Biochemical and biophysical changes underlie the mechanisms of basement membrane disruptions in a mouse model of dystroglycanopathy.

机构信息

Department of Neuroscience and Physiology, SUNY Upstate Medical University, USA.

出版信息

Matrix Biol. 2013 Apr 24;32(3-4):196-207. doi: 10.1016/j.matbio.2013.02.002. Epub 2013 Feb 27.

Abstract

Mutations in glycosyltransferases, such as protein O-mannose N-acetylglucosaminyltransferase 1 (POMGnT1), causes disruptions of basement membranes (BMs) that results in neuronal ectopias and muscular dystrophy. While the mutations diminish dystroglycan-mediated cell-ECM interactions, the cause and mechanism of BM disruptions remain unclear. In this study, we established an in vitro model to measure BM assembly on the surface of neural stem cells. Compared to control cells, the rate of BM assembly on POMGnT1 knockout neural stem cells was significantly reduced. Further, immunofluorescence staining and quantitative proteomic analysis of the inner limiting membrane (ILM), a BM of the retina, revealed that laminin-111 and nidogen-1 were reduced in POMGnT1 knockout mice. Finally, atomic force microscopy showed that the ILM from POMGnT1 knockout mice was thinner with an altered surface topography. The results combined demonstrate that reduced levels of key BM components cause physical changes that weaken the BM in POMGnT1 knockout mice.
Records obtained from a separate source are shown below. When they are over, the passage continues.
/-- Start the range change of one channel (steps 1 and 2 of R116).
Log entry 128 (DEDUCED). -/
def startRange (high : Bool) (ch : Nat) (s : State) : State :=
  let rg := (s.ctx ch).regime
  let s := goOpen ch s
  s.updDrive ch (fun d => { d with
    queue := [], out := 0, peLeft := 0, toHold := true, rcStep := 1, rcZero := false, rcHigh := high, rcCode := d.code
    rcRegime := if d.rcStep = 0 then rg else d.rcRegime })

/-- Channels a range change acts on: both arms of a cell together (R116). -/
def rangeChs (s : State) (ch : Nat) : List Nat := cellMates s ch

/-- `drive.set_range` (R116, R117, R135). A request for the range in force changes nothing and raises no event, and a shutter that
carries a lit circuit is refused as a cell is (log entry 163, DESIGN CHOICE). -/
def cmdDriveSetRange : Cmd where
  op := 0x0505
  need p s := some ⟨5, 4, cellMates s (fld p 0 2)⟩
  checks p s := layout [2, 1, 1] p ++ [(unused s (fld p 0 2), bad 0), range p 2 1 0 1, resv p 3 1]
  run r s :=
    let ch := fld r.pay 0 2
    let high := fld r.pay 2 1 == 1
    let l := rangeChs s ch
    let q := (s.elemAt ch).plane
    guarded [(litChannel s ch, busyLit), (scheduling (s.plane q).regime, conflict 7),
             (l.any (fun c => (s.drive c).rcStep != 0), conflict 3),
             ((ctxKind s ch).isSome, heldBy s ch),
             ((s.drive ch).high != high && l.any (fun c => (rangeCodes s high c).any (fun v => decide (fullCode < v))), bad 2)]
      (if (s.drive ch).high = high then ok s
       else
         let rg := (s.ctx ch).regime
         let t := each l s (startRange high)
         ok (each l t (fun c s => s.updDrive c (fun d => { d with rcRegime := rg }))))

/-- Meaning of `drive.set_range`. -/
def execDriveSetRange (req : Req) (s : State) := command cmdDriveSetRange req s

/-- RANGE_RAMP_DOWN_DONE (step 3 of R116): after one update tick at code 0 the new RANGE bits are sent out of turn. -/
def execRangeRampDownDone (ch : Nat) (s : State) :=
  onUnit ch 9216 s (
    let l := rangeChs s ch
    if l.all (fun c => (s.drive c).rcStep == 1 && (s.drive c).code == 0 && (s.drive c).rcZero) then
      each l s (fun c s => setRangeBit c (s.drive c).rcHigh (s.updDrive c (fun d => { d with rcStep := 2 })))
    else s)

/-- Step 5 of R116 for one channel: its range is in force, its codes are rescaled and ramp back. -/
def rangeApply (ch : Nat) (s : State) : State :=
  let hi := (s.drive ch).rcHigh
  let s := restartConvs (ch / 1152) false (fun c => c == ch) s
  let cell := (s.elemAt ch).kind = 1 ∨ (s.elemAt ch).kind = 2
  let s := s.updDrive ch (fun d => { d with
    rcStep := 3, high := hi, e1 := 0, e2 := 0, out := rescale hi d.rcCode
    winLo := if cell then rescale hi d.winLo else d.winLo
    winHi := if cell then rescale hi d.winHi else d.winHi })
  s.updCtx ch (fun c => { c with
    sum := rescale hi c.sum
    outLo := c.outLo.map (fun v => if hi then divRound v 4 else 4 * v)
    outHi := c.outHi.map (fun v => if hi then divRound v 4 else 4 * v) })

/-- RANGE_SEG_APPLIED (steps 4 and 5 of R116): the segments with the new RANGE bits have been echoed. -/
def execRangeSegApplied (ch : Nat) (s : State) :=
  onUnit ch 9216 s (
    let l := rangeChs s ch
    if l.all (fun c => (s.drive c).rcStep == 2 &&
        !(s.link (c / 1152)).changed.contains (segOf (c % 1152 / 2))) then each l s rangeApply
    else s)

/-- Where the ramp back of a range change ends (R107, R116): the queue output, inside the hold window once the HOLD set applies. -/
def rangeEnd (d : Drive) : Nat := if d.trans then d.out else clampN d.out d.winLo d.winHi

/-- RANGE_CHANGE_DONE (steps 6 and 7 of R116): the contexts return to their regimes with a soft-start.
Log entry 178 (DESIGN CHOICE). -/
def execRangeChangeDone (ch : Nat) (s : State) :=
  onUnit ch 9216 s (
    let l := rangeChs s ch
    if l.all (fun c => (s.drive c).rcStep == 3 && (s.drive c).code == rangeEnd (s.drive c)) then
      let s := each l s (fun c s =>
        let rg := (s.drive c).rcRegime
        let s := s.updDrive c (fun d => { d with rcStep := 0, rcCode := 0, rcRegime := 0 })
        if rg = 0 then s else s.updCtx c (fun x => { x with pending := some { regime := rg, tick := x.pairedTick, base := x.injBase, filter := x.injFilter } }))
      raiseEvent 185 { plane := (s.elemAt ch).plane, link := ch / 1152, chan := l.headD ch } s
    else s)

/-! ### Park table and ramps -/

/-- Bytes of a park table (R120). -/
def parkBytes : Nat := 36884

/-- The park codes of an image (R120). -/
def parkAt (p : Bytes) : Park :=
  { gen := 0, mapGen := fld p 4 4
    codes := (List.range 9216).foldr (fun ch t => if fld p (16 + 4 * ch) 4 = 0 then t else (ch, fld p (16 + 4 * ch) 4) :: t) [] }

/-- The checks of R121 on a park table against the map in force. -/
def parkOk (s : State) (k : Park) : Bool :=
  s.sys.map.isSome && k.mapGen == (s.sys.map.map (·.gen)).getD 0 &&
    k.codes.all (fun e => decide (e.1 < 9216) && decide (e.2 ≤ fullCode) &&
      !((s.elemAt e.1).kind == 3 || (s.elemAt e.1).kind == 0))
These changes are caused by a reduced rate of BM assembly during the developmental expansion of the neural tissue.

摘要

糖基转移酶(如蛋白 O-甘露糖 N-乙酰氨基葡萄糖基转移酶 1(POMGnT1))的突变会破坏基底膜(BMs),导致神经元异位和肌肉营养不良。虽然这些突变会减少 dystroglycan 介导的细胞-ECM 相互作用,但 BM 破坏的原因和机制仍不清楚。在这项研究中,我们建立了一种体外模型来测量神经干细胞表面上的 BM 组装。与对照细胞相比,POMGnT1 敲除神经干细胞上 BM 组装的速度显著降低。此外,对视网膜 BM 内界膜(ILM)的免疫荧光染色和定量蛋白质组学分析表明,POMGnT1 敲除小鼠中的层粘连蛋白-111 和巢蛋白-1 减少。最后,原子力显微镜显示,POMGnT1 敲除小鼠的 ILM 更薄,表面形貌发生改变。这些结果表明,关键 BM 成分的水平降低导致了物理变化,从而削弱了 POMGnT1 敲除小鼠的 BM。这些变化是由神经组织发育扩张过程中 BM 组装速度降低引起的。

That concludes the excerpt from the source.